Assigned task
Go to the line holding "have empty : ∀" in the entries below and write out exactly every line down to and including the line holding "simpa [q4] using this".

[Dataset records]

theorem each_blocks_aux (e : Env) (q : Nat → Wait) (f : Work → Nat → Work) (ls : List Nat) (w0 w : Work) (hw : w.s = { w0.s with heats := w.s.heats })
    (hf : ∀ w, w.s = { w0.s with heats := w.s.heats } → ∀ l ∈ ls, f w l = w.block e l (q l)) :
    ls.foldl f w = ls.foldl (fun w l => w.block e l (q l)) w := by
  induction ls generalizing w with
  | nil => rfl
  | cons a t ih =>
    rw [List.foldl_cons, List.foldl_cons, hf w hw a (by simp)]
    refine ih _ ?_ (fun w h l hl => hf w h l (by simp [hl]))
    have h1 : (w.block e a (q a)).s = { w.s with heats := (w.block e a (q a)).s.heats } := rfl
    rw [h1, hw]

/-- Lanes that block one after another. -/
theorem each_blocks (e : Env) (q : Nat → Wait) (f : Work → Nat → Work) (ls : List Nat) (w0 : Work)
    (hf : ∀ w, w.s = { w0.s with heats := w.s.heats } → ∀ l ∈ ls, f w l = w.block e l (q l)) :
    ls.foldl f w0 = { w0 with s := w0.s.updHeat e.key (fun h => ls.foldl (fun h l => h.updLane l (blocked (q l))) h), stay := w0.stay ++ ls } :=
  (each_blocks_aux e q f ls w0 w0 rfl hf).trans (each_block e q ls w0)

theorem mem_before {e : Seen} {h : Heat} (hk : h.key = e.x.key) (m : Nat) (r : Req) :
    r ∈ (e.s.reqs.filter (fun r => r.key = h.key && r.id < m)).filter (fun r => !r.copy) ↔ e.before m r := by
  simp only [List.mem_filter, Bool.and_eq_true, decide_eq_true_eq, Bool.not_eq_true', hk, Seen.before]
  constructor
  · rintro ⟨⟨h1, h2, h3⟩, h4⟩
    exact ⟨h1, h2, h3, h4⟩
  · rintro ⟨h1, h2, h3, h4⟩
    exact ⟨⟨h1, h2, h3⟩, h4⟩

theorem mem_relBefore {e : Seen} (hk : e.h.key = e.x.key) (m : Nat) (r : PendRel) :
    r ∈ e.s.rels.filter (fun r => r.ctx == e.h.key.ctx && r.origin == e.h.core && r.id < m) ↔ e.relBefore m r := by
  simp only [List.mem_filter, Bool.and_eq_true, decide_eq_true_eq, beq_iff_eq, hk, Seen.relBefore, and_assoc]

/-- A fence's parts as its statement lists them (R281). -/
theorem fenceDone_iff (e : Seen) (hk : e.h.key = e.x.key) (kind : FenceKind) (eng : Bool) (sc : Scope) (m : Nat) :
    e.s.fenceDone e.h kind eng sc m = true ↔ e.Fenced kind eng sc m := by
  unfold State.fenceDone
  have empty : ∀ {α : Type} (l : List α) (P : α → Prop), (∀ a, a ∈ l ↔ P a) → (l.isEmpty = true ↔ ∀ a, ¬ P a) := by
    intro α l P hP
    rw [List.isEmpty_iff, List.eq_nil_iff_forall_not_mem]
    exact forall_congr' (fun a => not_congr (hP a))
  have none_ : ∀ {α : Type} (l : List α) (P : α → Prop) (q : α → Bool), (∀ a, a ∈ l ↔ P a) → ((!(l.any q)) = true ↔ ∀ a, P a → q a = false) := by
    intro α l P q hP
    rw [Bool.not_eq_true', List.any_eq_false]
    exact forall_congr' (fun a => by rw [hP a]; simp)
  have hm := mem_before (e := e) hk m
  have hr := mem_relBefore (e := e) hk m
  have e1 := empty _ _ hm
  have e2 := empty _ _ hr
  have e3 := none_ _ _ (fun r => r.accs.any Acc.reads) hm
  have e4 := none_ _ _ (fun r => match r.val with | .rmw k _ => decide (k = e.h.key) | _ => false) hr
  have e5 := none_ _ _ (fun r => r.remote.isSome || r.accs.any Acc.far) hm
  simp only [Bool.and_eq_true, Bool.or_eq_true, decide_eq_true_eq, Bool.not_or, ← Bool.not_eq_true', e1, e2] at *
  constructor
  · rintro ⟨⟨⟨⟨⟨h1, h2⟩, h3⟩, h4⟩, h5⟩, h6⟩
    refine ⟨fun hn => ?_, ⟨fun r hb => by simpa using e3.1 h2.1 r hb, fun r hb k w hv => ?_⟩, fun he => ?_, fun hc q hq hd => ?_, fun hc r q1 q2 q3 q4 => ?_, fun hc => ?_⟩
    · rcases h1 with h1 | h1
      · exact absurd h1 hn
      · exact ⟨h1.1.1, h1.1.2, fun p hp => by
          have := h1.2
          simp only [Bool.not_eq_true', List.any_eq_false] at this
          simpa using this p hp⟩
    · have := e4.1 h2.2 r hb
      rw [hv, hk] at this
      simpa using this
    · rcases h3 with h3 | h3
      · simp [he] at h3
      · simpa using h3
    · rcases h4 with h4 | h4
      · omega
      · have := List.all_eq_true.1 h4 q.die (by simpa [upto] using hd)
        unfold State.drained at this
        simp only [Bool.not_eq_true', List.any_eq_false] at this
        simpa using this q hq
    · rcases h5 with h5 | h5
      · exact absurd hc h5
      · simp only [Bool.not_eq_true', List.any_eq_false] at h5
        have := h5 r (List.mem_filter.2 ⟨q1, by simp [q2, hk, q3]⟩)
        simpa [q4] using this
    · rcases h6 with h6 | h6
      · exact absurd hc h6
      · refine ⟨h6.1, fun r hb => ?_⟩
        have := e5.1 h6.2 r hb
        simpa using this
  · rintro ⟨h1, ⟨h2, h2'⟩, h3, h4, h5, h6⟩
    refine ⟨⟨⟨⟨⟨?_, e3.2 (fun r hb => by simpa using h2 r hb), ?_⟩, ?_⟩, ?_⟩, ?_⟩, ?_⟩
    · by_cases hc : kind = .acq
      · exact .inl hc
      · obtain ⟨q1, q2, q3⟩ := h1 hc
        refine .inr ⟨⟨q1, q2⟩, ?_⟩
        simp only [Bool.not_eq_true', List.any_eq_false]
        intro p hp
        have := q3 p hp
        simpa using this
    · refine e4.2 (fun r hb => ?_)
      cases hv : r.val with
      | rmw k w => simpa [hk] using h2' r hb k w hv
      | _ => rfl
    · cases eng
      · exact .inl rfl
      · exact .inr (by simp [h3 rfl])
    · by_cases hc : 3 ≤ sc.code
      · refine .inr (List.all_eq_true.2 (fun d hd => ?_))
        unfold State.drained
        simp only [Bool.not_eq_true', List.any_eq_false]
        intro q hq hh
        simp at hh
        have := h4 hc q hq (by simp [upto] at hd; omega)
        omega
      · exact .inl (by omega)
    · by_cases hc : sc = .system
      · refine .inr ?_
        simp only [Bool.not_eq_true', List.any_eq_false]
        intro r hr
        obtain ⟨q1, q2⟩ := List.mem_filter.1 hr
        simp [hk] at q2
        cases q4 : r.remote.isSome
        · simp
        · simp [h5 hc r q1 q2.1 q2.2 q4]
      · exact .inl hc
    · by_cases hc : sc = .heat
      · refine .inr ⟨(h6 hc).1, e5.2 (fun r hb => ?_)⟩
        obtain ⟨q1, q2⟩ := (h6 hc).2 r hb
        simp [q1, q2]
      · exact .inl hc

theorem fence_congr {s t : State} (h1 : t.reqs = s.reqs) (h2 : t.rels = s.rels) (h3 : t.rwq = s.rwq) (h4 : t.ops = s.ops) (h5 : t.arrays = s.arrays) (h6 : t.units = s.units)
    (h : Heat) (kind : FenceKind) (eng : Bool) (sc : Scope) (m : Nat) : t.fenceDone h kind eng sc m = s.fenceDone h kind eng sc m := by
  unfold State.fenceDone State.engineBusy State.drained State.unit?
  rw [h1, h2, h3, h4, h5, h6]

theorem stallWith_of {i : Instr} {s : State} {x : Iss} {h : Heat} (hI : Issues i s x h) (body : Env → Work → Work) (f : State → State)
    (hi : ∀ s, exec i s = issue i s body)
    (hb : body (envOf i s x h) { s := entered s x } = Work.stallWith (envOf i s x h) f) :
    exec i s = .next { f { s with iss := none } with iss := none, now := (f { s with iss := none }).now + 1 } := by
  obtain ⟨h0, q1, e1⟩ := issue_eq hI body
  rw [hi, e1, hb]
  rfl

theorem Seen.team_entered {s : State} {x : Iss} {i : Instr} {h : Heat} {u : RUnit} {t : Team} (hT : (seen i s x h).Team u t) :
    (entered s x).unit? h.unit = some u ∧ u.team? x.key.team = some t := by
  refine ⟨?_, hT.2⟩
  rw [entered_eq]
  exact hT.1

theorem unit?_updUnit_self (s : State) (i : Nat) (f : RUnit → RUnit) (hf : ∀ u, (f u).id = u.id) :
    (s.updUnit i f).unit? i = (s.unit? i).map f :=
  find?_modifyFirst_self _ f s.units (fun a ha => by simpa [hf a] using ha)

theorem team?_updTeam_self (u : RUnit) (i : Nat) (f : Team → Team) (hf : ∀ u, (f u).team = u.team) :
    (u.updTeam i f).team? i = (u.team? i).map f :=
  find?_modifyFirst_self _ f u.teams (fun a ha => by simpa [hf a] using ha)

theorem updTeam_updTeam (s : State) (i k : Nat) (f g : Team → Team) (hf : ∀ u, (f u).team = u.team) :
    (s.updTeam i k f).updTeam i k g = s.updTeam i k (fun t => g (f t)) := by
  have h1 : ∀ u : RUnit, (u.updTeam k f).updTeam k g = u.updTeam k (fun t => g (f t)) := fun u =>
    congrArg (fun ts => { u with teams := ts }) (modifyFirst_modifyFirst (fun x => decide (x.team = k)) f g u.teams (fun a ha => by simpa [hf a] using ha))
  refine congrArg (fun us => { s with units := us }) ((modifyFirst_modifyFirst (fun u => decide (u.id = i)) (fun u => u.updTeam k f) (fun u => u.updTeam k g) s.units (fun a ha => ha)).trans ?_)
  simp only [h1]

theorem set_set {β : Type} (t : Tbl β) (x : Nat) (y z : β) : Tbl.set (Tbl.set t x y) x z = Tbl.set t x z := by
  induction t with
  | nil => simp [Tbl.set]
  | cons e t ih =>
    simp only [Tbl.set]
    split
    · simp [Tbl.set]
    · split
      · simp [Tbl.set]
      · rename_i h1 h2
        simp [Tbl.set, h1, h2, ih]

theorem modifyFirst_congr {α : Type} (p : α → Bool) (f g : α → α) (l : List α) (h : ∀ a ∈ l.find? p, f a = g a) : modifyFirst p f l = modifyFirst p g l := by
  induction l with
  | nil => rfl
  | cons a t ih =>
    simp only [modifyFirst]
    by_cases hp : p a = true
    · rw [if_pos hp, if_pos hp, h a (by simp [hp])]
    · rw [if_neg hp, if_neg hp, ih (fun b hb => h b (by rw [List.find?_cons_of_neg hp]; exact hb))]

theorem updTeam_congr (s : State) (i k : Nat) (f g : Team → Team) {u : RUnit} {t : Team} (hu : s.unit? i = some u) (ht : u.team? k = some t) (h : f t = g t) :
    s.updTeam i k f = s.updTeam i k g := by
  unfold State.updTeam State.updUnit
  congr 1
  refine modifyFirst_congr _ _ _ _ (fun a ha => ?_)
  have ha' : s.unit? i = some a := ha
  rw [hu] at ha'
  cases ha'
  unfold RUnit.updTeam
  congr 1
  refine modifyFirst_congr _ _ _ _ (fun b hb => ?_)
  have hb' : u.team? k = some b := hb
  rw [ht] at hb'
  cases hb'
  exact h

theorem all_modifyAt {α : Type} (p : α → Bool) (f : α → α) (l : List α) (i : Nat) (hf : ∀ a, p (f a) = p a) : (modifyAt l i f).all p = l.all p := by
  induction l generalizing i with
  | nil => rfl
  | cons a t ih => cases i <;> simp [modifyAt, hf, ih]

theorem allExited_foldl (ls : List Nat) (f : Nat → Lane → Lane) (hf : ∀ l y, (f l y).st = y.st) (h : Heat) :
    (ls.foldl (fun h l => h.updLane l (f l)) h).allExited = h.allExited := by
  induction ls generalizing h with
  | nil => rfl
  | cons a t ih =>
    rw [List.foldl_cons, ih]
    exact all_modifyAt _ _ _ _ (fun y => by simp [Lane.exited, hf])

theorem allExited_unmark (h : Heat) (ls : List Nat) (m : Nat) : (h.unmark ls m).allExited = h.allExited := by
  rw [← allExited_foldl ls (fun _ y => y.unmark m) (fun _ y => rfl) h]
  unfold Heat.unmark
  split <;> rfl

/-- The heats that count at a barrier are the same after the lanes' entry into a block. -/
theorem liveHeats_entered (s : State) (x : Iss) (u t : Nat) : (entered s x).liveHeats u t = s.liveHeats u t := by
  unfold entered enterBlock
  split
  · unfold State.liveHeats State.updHeat
    simp only
    generalize s.heats = hs
    induction hs with
    | nil => rfl
    | cons a hs ih =>
      simp only [modifyFirst]
      split
      · have h1 := allExited_foldl x.lanes (fun _ y => { y with pc := x.pc, blk := some (x.hdrAddr, x.hdr) }) (fun _ _ => rfl) a
        have h2 := unmark_eq (x.lanes.foldl (fun h l => h.updLane l (fun y => { y with pc := x.pc, blk := some (x.hdrAddr, x.hdr) })) a) x.lanes (fld x.hdr 40 12)
        have h3 := Heat.foldl_updLane_eq x.lanes (fun _ y => { y with pc := x.pc, blk := some (x.hdrAddr, x.hdr) }) a
        have h4 := allExited_unmark (x.lanes.foldl (fun h l => h.updLane l (fun y => { y with pc := x.pc, blk := some (x.hdrAddr, x.hdr) })) a) x.lanes (fld x.hdr 40 12)
        simp only [List.filter_cons]
        have e : ∀ g : Heat, g.key = a.key → g.unit = a.unit → g.retired = a.retired → g.allExited = a.allExited →
            (g.inTeam u t && !g.retired && !g.allExited) = (a.inTeam u t && !a.retired && !a.allExited) := by
          intro g q1 q2 q3 q4
          rw [q3, q4]
          unfold Heat.inTeam
          rw [q1, q2]
        have hk : ((x.lanes.foldl (fun h l => h.updLane l (fun y => { y with pc := x.pc, blk := some (x.hdrAddr, x.hdr) })) a).unmark x.lanes (fld x.hdr 40 12)).key = a.key := by
          rw [h2, h3]
        rw [e _ hk (by rw [h2, h3]) (by rw [h2, h3]) (h4.trans h1)]
        split
        · simp only [List.map_cons, hk]
        · rfl
      · simp only [List.filter_cons]
        split
        · simp only [List.map_cons]; congr 1
        · exact ih
  · rfl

Answer space
  have empty : ∀ {α : Type} (l : List α) (P : α → Prop), (∀ a, a ∈ l ↔ P a) → (l.isEmpty = true ↔ ∀ a, ¬ P a) := by
    intro α l P hP
    rw [List.isEmpty_iff, List.eq_nil_iff_forall_not_mem]
    exact forall_congr' (fun a => not_congr (hP a))
  have none_ : ∀ {α : Type} (l : List α) (P : α → Prop) (q : α → Bool), (∀ a, a ∈ l ↔ P a) → ((!(l.any q)) = true ↔ ∀ a, P a → q a = false) := by
    intro α l P q hP
    rw [Bool.not_eq_true', List.any_eq_false]
    exact forall_congr' (fun a => by rw [hP a]; simp)
  have hm := mem_before (e := e) hk m
  have hr := mem_relBefore (e := e) hk m
  have e1 := empty _ _ hm
  have e2 := empty _ _ hr
  have e3 := none_ _ _ (fun r => r.accs.any Acc.reads) hm
  have e4 := none_ _ _ (fun r => match r.val with | .rmw k _ => decide (k = e.h.key) | _ => false) hr
  have e5 := none_ _ _ (fun r => r.remote.isSome || r.accs.any Acc.far) hm
  simp only [Bool.and_eq_true, Bool.or_eq_true, decide_eq_true_eq, Bool.not_or, ← Bool.not_eq_true', e1, e2] at *
  constructor
  · rintro ⟨⟨⟨⟨⟨h1, h2⟩, h3⟩, h4⟩, h5⟩, h6⟩
    refine ⟨fun hn => ?_, ⟨fun r hb => by simpa using e3.1 h2.1 r hb, fun r hb k w hv => ?_⟩, fun he => ?_, fun hc q hq hd => ?_, fun hc r q1 q2 q3 q4 => ?_, fun hc => ?_⟩
    · rcases h1 with h1 | h1
      · exact absurd h1 hn
      · exact ⟨h1.1.1, h1.1.2, fun p hp => by
          have := h1.2
          simp only [Bool.not_eq_true', List.any_eq_false] at this
          simpa using this p hp⟩
    · have := e4.1 h2.2 r hb
      rw [hv, hk] at this
      simpa using this
    · rcases h3 with h3 | h3
      · simp [he] at h3
      · simpa using h3
    · rcases h4 with h4 | h4
      · omega
      · have := List.all_eq_true.1 h4 q.die (by simpa [upto] using hd)
        unfold State.drained at this
        simp only [Bool.not_eq_true', List.any_eq_false] at this
        simpa using this q hq
    · rcases h5 with h5 | h5
      · exact absurd hc h5
      · simp only [Bool.not_eq_true', List.any_eq_false] at h5
        have := h5 r (List.mem_filter.2 ⟨q1, by simp [q2, hk, q3]⟩)
        simpa [q4] using this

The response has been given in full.